%%

/-- Jcc looks at FLAGS through its condition test alone. -/
theorem execJcc_setFlags (c : Digit) (src : Src) (s : State) (f : Word) (hc : condHolds s.flags c = condHolds f c) :
    ∃ t, execJcc c src s = .next t ∧ execJcc c src (s.setFlags f) = .next (t.setFlags f) := by
  cases h : condHolds f c with
  | true =>
    refine ⟨_, execJcc_taken (hc.trans h), (execJcc_taken h).trans ?_⟩
    rw [State.setFlags_srcValue]
    rfl
  | false => exact ⟨s, execJcc_not_taken (hc.trans h), execJcc_not_taken h⟩

/-- RETcc looks at FLAGS through its condition test alone. -/
theorem execRetcc_setFlags (c : Digit) (s : State) (f : Word) (hc : condHolds s.flags c = condHolds f c) :
    ∃ t, execRetcc c s = .next t ∧ execRetcc c (s.setFlags f) = .next (t.setFlags f) := by
  cases h : condHolds f c with
  | true => exact ⟨s.popIp, execRetcc_taken (hc.trans h), execRetcc_taken h⟩
  | false => exact ⟨s, execRetcc_not_taken (hc.trans h), execRetcc_not_taken h⟩

/-- Settles O44. -/
theorem onlyConditionalsReadFlags : Obligations.OnlyConditionalsReadFlags := by
  refine ⟨fun i s f hr => ?_, fun c s f hc =>
    ⟨fun src => execJcc_setFlags c src s f hc, execRetcc_setFlags c s f hc⟩⟩
  have h := exec_agree_of_flags i s f hr
  generalize exec i s = x, exec i { s with flags := f } = y at h ⊢
  cases h with
  | next h => exact h
  | refused a => rfl

/-! ### SP -/

/-- Two runs of an instruction that does not use the stack, with two words in SP. -/
theorem exec_agree_of_sp (i : Instr) (s : State) (v : Word) (hi : usesStack i = false) :
    Outcomes (fun t u => t.sp = s.sp ∧ u = { t with sp := v }) (exec i s) (exec i { s with sp := v }) := by
  have hs : AgreeBut ⟨true, false, false⟩ s { s with sp := v } := agreeBut_sp_iff.mpr rfl
  have hx := exec_agree i hs (fun h => absurd h (by simp [hi])) (fun _ => rfl)
  refine hx.imp fun t u ht hu h => ?_
  have het := hi ▸ exec_effect ht
  have heu := hi ▸ exec_effect hu
  have hsp : u.sp = v := heu.sp_eq
  have htu : u = { t with sp := u.sp } := agreeBut_sp_iff.mp h.of_after
  exact ⟨het.sp_eq, hsp ▸ htu⟩

/-- Settles O45. -/
theorem onlyStackInstructionsUseSp : Obligations.OnlyStackInstructionsUseSp := by
  intro i s v hi
  have h := exec_agree_of_sp i s v hi
  generalize exec i s = x, exec i { s with sp := v } = y at h ⊢
  cases h with
  | next h => exact h
  | refused a => rfl

/-! ### The registers that only the host reaches -/

/-- Two steps from states that agree on all that instructions reach. -/
theorem step_agree {s s' : State} (h : AgreeBut ⟨false, false, true⟩ s s') :
    Outcomes (fun t t' => AgreeBut ⟨false, false, true⟩ t t' ∧ KeepsHostOnly s t) (step s) (step s') := by
  by_cases hr : s.pstate = .running
  · rw [step_of_running hr, step_of_running (h.pstate.trans hr), h.fetchBuffer_eq]
    have hx := exec_agree (decode s.fetchBuffer) h.fetch (fun _ => rfl) (fun _ => rfl)
    exact hx.imp fun t u ht _ ha => ⟨ha.of_after, (exec_effect ht).keepsHostOnly⟩
  · rw [step_of_not_running hr, step_of_not_running (h.pstate ▸ hr)]
    exact .next ⟨h, KeepsHostOnly.refl s⟩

%%

Brief ▸
Return exactly the lines from the one containing "(h.pstate ▸ hr)]" to the last line of the data, and nothing more.

Your solution ▸
  · rw [step_of_not_running hr, step_of_not_running (h.pstate ▸ hr)]
    exact .next ⟨h, KeepsHostOnly.refl s⟩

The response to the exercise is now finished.